- [EXERCISE AIM] Your task is to copy every line below that contains the word "launches".

"""

@[simp] theorem State.setReg_tick (s : State) (ag : Agent) (r : Reg) (v : Word) : (s.setReg ag r v).tick = s.tick := by
  unfold State.setReg; cases ag <;> (split <;> rfl)
@[simp] theorem State.setReg_accs (s : State) (ag : Agent) (r : Reg) (v : Word) : (s.setReg ag r v).accs = s.accs := by
  unfold State.setReg; cases ag <;> (split <;> rfl)
@[simp] theorem State.setReg_tiles (s : State) (ag : Agent) (r : Reg) (v : Word) : (s.setReg ag r v).tiles = s.tiles := by
  unfold State.setReg; cases ag <;> (split <;> rfl)
@[simp] theorem State.setReg_launches (s : State) (ag : Agent) (r : Reg) (v : Word) : (s.setReg ag r v).launches = s.launches := by
  unfold State.setReg; cases ag <;> (split <;> rfl)
@[simp] theorem State.setReg_pairs (s : State) (ag : Agent) (r : Reg) (v : Word) : (s.setReg ag r v).pairs = s.pairs := by
  unfold State.setReg; cases ag <;> (split <;> rfl)
@[simp] theorem State.setReg_dies (s : State) (ag : Agent) (r : Reg) (v : Word) : (s.setReg ag r v).dies = s.dies := by
  unfold State.setReg; cases ag <;> (split <;> rfl)
@[simp] theorem State.setReg_hbm (s : State) (ag : Agent) (r : Reg) (v : Word) : (s.setReg ag r v).hbm = s.hbm := by
  unfold State.setReg; cases ag <;> (split <;> rfl)
@[simp] theorem State.setReg_hbmBad (s : State) (ag : Agent) (r : Reg) (v : Word) : (s.setReg ag r v).hbmBad = s.hbmBad := by
  unfold State.setReg; cases ag <;> (split <;> rfl)
@[simp] theorem State.setReg_vault (s : State) (ag : Agent) (r : Reg) (v : Word) : (s.setReg ag r v).vault = s.vault := by
  unfold State.setReg; cases ag <;> (split <;> rfl)
@[simp] theorem State.setReg_vaultBad (s : State) (ag : Agent) (r : Reg) (v : Word) : (s.setReg ag r v).vaultBad = s.vaultBad := by
  unfold State.setReg; cases ag <;> (split <;> rfl)
@[simp] theorem State.setReg_host (s : State) (ag : Agent) (r : Reg) (v : Word) : (s.setReg ag r v).host = s.host := by
  unfold State.setReg; cases ag <;> (split <;> rfl)
@[simp] theorem State.setReg_hostBad (s : State) (ag : Agent) (r : Reg) (v : Word) : (s.setReg ag r v).hostBad = s.hostBad := by
  unfold State.setReg; cases ag <;> (split <;> rfl)
@[simp] theorem State.setReg_lineTags (s : State) (ag : Agent) (r : Reg) (v : Word) : (s.setReg ag r v).lineTags = s.lineTags := by
  unfold State.setReg; cases ag <;> (split <;> rfl)
@[simp] theorem State.setReg_queues (s : State) (ag : Agent) (r : Reg) (v : Word) : (s.setReg ag r v).queues = s.queues := by
  unfold State.setReg; cases ag <;> (split <;> rfl)
@[simp] theorem State.setReg_lastQueue (s : State) (ag : Agent) (r : Reg) (v : Word) : (s.setReg ag r v).lastQueue = s.lastQueue := by
  unfold State.setReg; cases ag <;> (split <;> rfl)
@[simp] theorem State.setReg_ctxs (s : State) (ag : Agent) (r : Reg) (v : Word) : (s.setReg ag r v).ctxs = s.ctxs := by
  unfold State.setReg; cases ag <;> (split <;> rfl)
@[simp] theorem State.setReg_quotas (s : State) (ag : Agent) (r : Reg) (v : Word) : (s.setReg ag r v).quotas = s.quotas := by
  unfold State.setReg; cases ag <;> (split <;> rfl)
@[simp] theorem State.setReg_mgmt (s : State) (ag : Agent) (r : Reg) (v : Word) : (s.setReg ag r v).mgmt = s.mgmt := by
  unfold State.setReg; cases ag <;> (split <;> rfl)
@[simp] theorem State.setReg_ports (s : State) (ag : Agent) (r : Reg) (v : Word) : (s.setReg ag r v).ports = s.ports := by
  unfold State.setReg; cases ag <;> (split <;> rfl)
@[simp] theorem State.setReg_dbg (s : State) (ag : Agent) (r : Reg) (v : Word) : (s.setReg ag r v).dbg = s.dbg := by
  unfold State.setReg; cases ag <;> (split <;> rfl)
@[simp] theorem State.setReg_counters (s : State) (ag : Agent) (r : Reg) (v : Word) : (s.setReg ag r v).counters = s.counters := by
  unfold State.setReg; cases ag <;> (split <;> rfl)
@[simp] theorem State.setReg_turns (s : State) (ag : Agent) (r : Reg) (v : Word) : (s.setReg ag r v).turns = s.turns := by
  unfold State.setReg; cases ag <;> (split <;> rfl)
@[simp] theorem State.setReg_cur (s : State) (ag : Agent) (r : Reg) (v : Word) : (s.setReg ag r v).cur = s.cur := by
  unfold State.setReg; cases ag <;> (split <;> rfl)
@[simp] theorem State.setReg_nextUid (s : State) (ag : Agent) (r : Reg) (v : Word) : (s.setReg ag r v).nextUid = s.nextUid := by
  unfold State.setReg; cases ag <;> (split <;> rfl)
@[simp] theorem State.setReg_nextAcc (s : State) (ag : Agent) (r : Reg) (v : Word) : (s.setReg ag r v).nextAcc = s.nextAcc := by
  unfold State.setReg; cases ag <;> (split <;> rfl)
@[simp] theorem State.setReg_nextSeq (s : State) (ag : Agent) (r : Reg) (v : Word) : (s.setReg ag r v).nextSeq = s.nextSeq := by
  unfold State.setReg; cases ag <;> (split <;> rfl)
@[simp] theorem State.setReg_nextLaunch (s : State) (ag : Agent) (r : Reg) (v : Word) : (s.setReg ag r v).nextLaunch = s.nextLaunch := by
  unfold State.setReg; cases ag <;> (split <;> rfl)
@[simp] theorem State.setReg_nextTile (s : State) (ag : Agent) (r : Reg) (v : Word) : (s.setReg ag r v).nextTile = s.nextTile := by
  unfold State.setReg; cases ag <;> (split <;> rfl)

@[simp] theorem State.setReg64_tick (s : State) (ag : Agent) (r : Reg) (v : DWord) : (s.setReg64 ag r v).tick = s.tick := by
  simp [State.setReg64]
@[simp] theorem State.setReg64_accs (s : State) (ag : Agent) (r : Reg) (v : DWord) : (s.setReg64 ag r v).accs = s.accs := by
  simp [State.setReg64]
@[simp] theorem State.setReg64_tiles (s : State) (ag : Agent) (r : Reg) (v : DWord) : (s.setReg64 ag r v).tiles = s.tiles := by
  simp [State.setReg64]
@[simp] theorem State.setReg64_launches (s : State) (ag : Agent) (r : Reg) (v : DWord) : (s.setReg64 ag r v).launches = s.launches := by
  simp [State.setReg64]
@[simp] theorem State.setReg64_pairs (s : State) (ag : Agent) (r : Reg) (v : DWord) : (s.setReg64 ag r v).pairs = s.pairs := by
  simp [State.setReg64]
@[simp] theorem State.setReg64_dies (s : State) (ag : Agent) (r : Reg) (v : DWord) : (s.setReg64 ag r v).dies = s.dies := by
  simp [State.setReg64]
@[simp] theorem State.setReg64_hbm (s : State) (ag : Agent) (r : Reg) (v : DWord) : (s.setReg64 ag r v).hbm = s.hbm := by
  simp [State.setReg64]
@[simp] theorem State.setReg64_hbmBad (s : State) (ag : Agent) (r : Reg) (v : DWord) : (s.setReg64 ag r v).hbmBad = s.hbmBad := by
  simp [State.setReg64]
@[simp] theorem State.setReg64_vault (s : State) (ag : Agent) (r : Reg) (v : DWord) : (s.setReg64 ag r v).vault = s.vault := by
  simp [State.setReg64]
@[simp] theorem State.setReg64_vaultBad (s : State) (ag : Agent) (r : Reg) (v : DWord) : (s.setReg64 ag r v).vaultBad = s.vaultBad := by
  simp [State.setReg64]
@[simp] theorem State.setReg64_host (s : State) (ag : Agent) (r : Reg) (v : DWord) : (s.setReg64 ag r v).host = s.host := by
  simp [State.setReg64]
@[simp] theorem State.setReg64_hostBad (s : State) (ag : Agent) (r : Reg) (v : DWord) : (s.setReg64 ag r v).hostBad = s.hostBad := by
  simp [State.setReg64]
@[simp] theorem State.setReg64_lineTags (s : State) (ag : Agent) (r : Reg) (v : DWord) : (s.setReg64 ag r v).lineTags = s.lineTags := by
  simp [State.setReg64]
@[simp] theorem State.setReg64_queues (s : State) (ag : Agent) (r : Reg) (v : DWord) : (s.setReg64 ag r v).queues = s.queues := by
  simp [State.setReg64]
@[simp] theorem State.setReg64_lastQueue (s : State) (ag : Agent) (r : Reg) (v : DWord) : (s.setReg64 ag r v).lastQueue = s.lastQueue := by
  simp [State.setReg64]
@[simp] theorem State.setReg64_ctxs (s : State) (ag : Agent) (r : Reg) (v : DWord) : (s.setReg64 ag r v).ctxs = s.ctxs := by
  simp [State.setReg64]
@[simp] theorem State.setReg64_quotas (s : State) (ag : Agent) (r : Reg) (v : DWord) : (s.setReg64 ag r v).quotas = s.quotas := by
  simp [State.setReg64]
@[simp] theorem State.setReg64_mgmt (s : State) (ag : Agent) (r : Reg) (v : DWord) : (s.setReg64 ag r v).mgmt = s.mgmt := by
  simp [State.setReg64]
@[simp] theorem State.setReg64_ports (s : State) (ag : Agent) (r : Reg) (v : DWord) : (s.setReg64 ag r v).ports = s.ports := by
  simp [State.setReg64]
@[simp] theorem State.setReg64_dbg (s : State) (ag : Agent) (r : Reg) (v : DWord) : (s.setReg64 ag r v).dbg = s.dbg := by
  simp [State.setReg64]
@[simp] theorem State.setReg64_counters (s : State) (ag : Agent) (r : Reg) (v : DWord) : (s.setReg64 ag r v).counters = s.counters := by
  simp [State.setReg64]
@[simp] theorem State.setReg64_turns (s : State) (ag : Agent) (r : Reg) (v : DWord) : (s.setReg64 ag r v).turns = s.turns := by
  simp [State.setReg64]
@[simp] theorem State.setReg64_cur (s : State) (ag : Agent) (r : Reg) (v : DWord) : (s.setReg64 ag r v).cur = s.cur := by
  simp [State.setReg64]
@[simp] theorem State.setReg64_nextUid (s : State) (ag : Agent) (r : Reg) (v : DWord) : (s.setReg64 ag r v).nextUid = s.nextUid := by
  simp [State.setReg64]
@[simp] theorem State.setReg64_nextAcc (s : State) (ag : Agent) (r : Reg) (v : DWord) : (s.setReg64 ag r v).nextAcc = s.nextAcc := by
  simp [State.setReg64]
@[simp] theorem State.setReg64_nextSeq (s : State) (ag : Agent) (r : Reg) (v : DWord) : (s.setReg64 ag r v).nextSeq = s.nextSeq := by
  simp [State.setReg64]
@[simp] theorem State.setReg64_nextLaunch (s : State) (ag : Agent) (r : Reg) (v : DWord) : (s.setReg64 ag r v).nextLaunch = s.nextLaunch := by
  simp [State.setReg64]
@[simp] theorem State.setReg64_nextTile (s : State) (ag : Agent) (r : Reg) (v : DWord) : (s.setReg64 ag r v).nextTile = s.nextTile := by
  simp [State.setReg64]

@[simp] theorem State.setRegN_tick (s : State) (ag : Agent) (w : Bool) (r : Reg) (n : Nat) : (s.setRegN ag w r n).tick = s.tick := by
  unfold State.setRegN; split <;> simp
@[simp] theorem State.setRegN_accs (s : State) (ag : Agent) (w : Bool) (r : Reg) (n : Nat) : (s.setRegN ag w r n).accs = s.accs := by
  unfold State.setRegN; split <;> simp
@[simp] theorem State.setRegN_tiles (s : State) (ag : Agent) (w : Bool) (r : Reg) (n : Nat) : (s.setRegN ag w r n).tiles = s.tiles := by
  unfold State.setRegN; split <;> simp
@[simp] theorem State.setRegN_launches (s : State) (ag : Agent) (w : Bool) (r : Reg) (n : Nat) : (s.setRegN ag w r n).launches = s.launches := by
  unfold State.setRegN; split <;> simp
@[simp] theorem State.setRegN_pairs (s : State) (ag : Agent) (w : Bool) (r : Reg) (n : Nat) : (s.setRegN ag w r n).pairs = s.pairs := by
  unfold State.setRegN; split <;> simp
@[simp] theorem State.setRegN_dies (s : State) (ag : Agent) (w : Bool) (r : Reg) (n : Nat) : (s.setRegN ag w r n).dies = s.dies := by
  unfold State.setRegN; split <;> simp
@[simp] theorem State.setRegN_hbm (s : State) (ag : Agent) (w : Bool) (r : Reg) (n : Nat) : (s.setRegN ag w r n).hbm = s.hbm := by
  unfold State.setRegN; split <;> simp
@[simp] theorem State.setRegN_hbmBad (s : State) (ag : Agent) (w : Bool) (r : Reg) (n : Nat) : (s.setRegN ag w r n).hbmBad = s.hbmBad := by
  unfold State.setRegN; split <;> simp
@[simp] theorem State.setRegN_vault (s : State) (ag : Agent) (w : Bool) (r : Reg) (n : Nat) : (s.setRegN ag w r n).vault = s.vault := by
  unfold State.setRegN; split <;> simp
@[simp] theorem State.setRegN_vaultBad (s : State) (ag : Agent) (w : Bool) (r : Reg) (n : Nat) : (s.setRegN ag w r n).vaultBad = s.vaultBad := by
  unfold State.setRegN; split <;> simp
@[simp] theorem State.setRegN_host (s : State) (ag : Agent) (w : Bool) (r : Reg) (n : Nat) : (s.setRegN ag w r n).host = s.host := by
  unfold State.setRegN; split <;> simp
@[simp] theorem State.setRegN_hostBad (s : State) (ag : Agent) (w : Bool) (r : Reg) (n : Nat) : (s.setRegN ag w r n).hostBad = s.hostBad := by
  unfold State.setRegN; split <;> simp
@[simp] theorem State.setRegN_lineTags (s : State) (ag : Agent) (w : Bool) (r : Reg) (n : Nat) : (s.setRegN ag w r n).lineTags = s.lineTags := by
  unfold State.setRegN; split <;> simp
@[simp] theorem State.setRegN_queues (s : State) (ag : Agent) (w : Bool) (r : Reg) (n : Nat) : (s.setRegN ag w r n).queues = s.queues := by
  unfold State.setRegN; split <;> simp
@[simp] theorem State.setRegN_lastQueue (s : State) (ag : Agent) (w : Bool) (r : Reg) (n : Nat) : (s.setRegN ag w r n).lastQueue = s.lastQueue := by
  unfold State.setRegN; split <;> simp
@[simp] theorem State.setRegN_ctxs (s : State) (ag : Agent) (w : Bool) (r : Reg) (n : Nat) : (s.setRegN ag w r n).ctxs = s.ctxs := by
  unfold State.setRegN; split <;> simp
@[simp] theorem State.setRegN_quotas (s : State) (ag : Agent) (w : Bool) (r : Reg) (n : Nat) : (s.setRegN ag w r n).quotas = s.quotas := by
  unfold State.setRegN; split <;> simp
@[simp] theorem State.setRegN_mgmt (s : State) (ag : Agent) (w : Bool) (r : Reg) (n : Nat) : (s.setRegN ag w r n).mgmt = s.mgmt := by
  unfold State.setRegN; split <;> simp
@[simp] theorem State.setRegN_ports (s : State) (ag : Agent) (w : Bool) (r : Reg) (n : Nat) : (s.setRegN ag w r n).ports = s.ports := by
  unfold State.setRegN; split <;> simp
@[simp] theorem State.setRegN_dbg (s : State) (ag : Agent) (w : Bool) (r : Reg) (n : Nat) : (s.setRegN ag w r n).dbg = s.dbg := by
  unfold State.setRegN; split <;> simp
@[simp] theorem State.setRegN_counters (s : State) (ag : Agent) (w : Bool) (r : Reg) (n : Nat) : (s.setRegN ag w r n).counters = s.counters := by
  unfold State.setRegN; split <;> simp
@[simp] theorem State.setRegN_turns (s : State) (ag : Agent) (w : Bool) (r : Reg) (n : Nat) : (s.setRegN ag w r n).turns = s.turns := by
  unfold State.setRegN; split <;> simp
@[simp] theorem State.setRegN_cur (s : State) (ag : Agent) (w : Bool) (r : Reg) (n : Nat) : (s.setRegN ag w r n).cur = s.cur := by
  unfold State.setRegN; split <;> simp
@[simp] theorem State.setRegN_nextUid (s : State) (ag : Agent) (w : Bool) (r : Reg) (n : Nat) : (s.setRegN ag w r n).nextUid = s.nextUid := by
  unfold State.setRegN; split <;> simp
@[simp] theorem State.setRegN_nextAcc (s : State) (ag : Agent) (w : Bool) (r : Reg) (n : Nat) : (s.setRegN ag w r n).nextAcc = s.nextAcc := by
  unfold State.setRegN; split <;> simp
@[simp] theorem State.setRegN_nextSeq (s : State) (ag : Agent) (w : Bool) (r : Reg) (n : Nat) : (s.setRegN ag w r n).nextSeq = s.nextSeq := by
  unfold State.setRegN; split <;> simp
@[simp] theorem State.setRegN_nextLaunch (s : State) (ag : Agent) (w : Bool) (r : Reg) (n : Nat) : (s.setRegN ag w r n).nextLaunch = s.nextLaunch := by
  unfold State.setRegN; split <;> simp
@[simp] theorem State.setRegN_nextTile (s : State) (ag : Agent) (w : Bool) (r : Reg) (n : Nat) : (s.setRegN ag w r n).nextTile = s.nextTile := by
  unfold State.setRegN; split <;> simp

"""

- [EXERCISE RESULT]
@[simp] theorem State.setReg_launches (s : State) (ag : Agent) (r : Reg) (v : Word) : (s.setReg ag r v).launches = s.launches := by
@[simp] theorem State.setReg64_launches (s : State) (ag : Agent) (r : Reg) (v : DWord) : (s.setReg64 ag r v).launches = s.launches := by
@[simp] theorem State.setRegN_launches (s : State) (ag : Agent) (w : Bool) (r : Reg) (n : Nat) : (s.setRegN ag w r n).launches = s.launches := by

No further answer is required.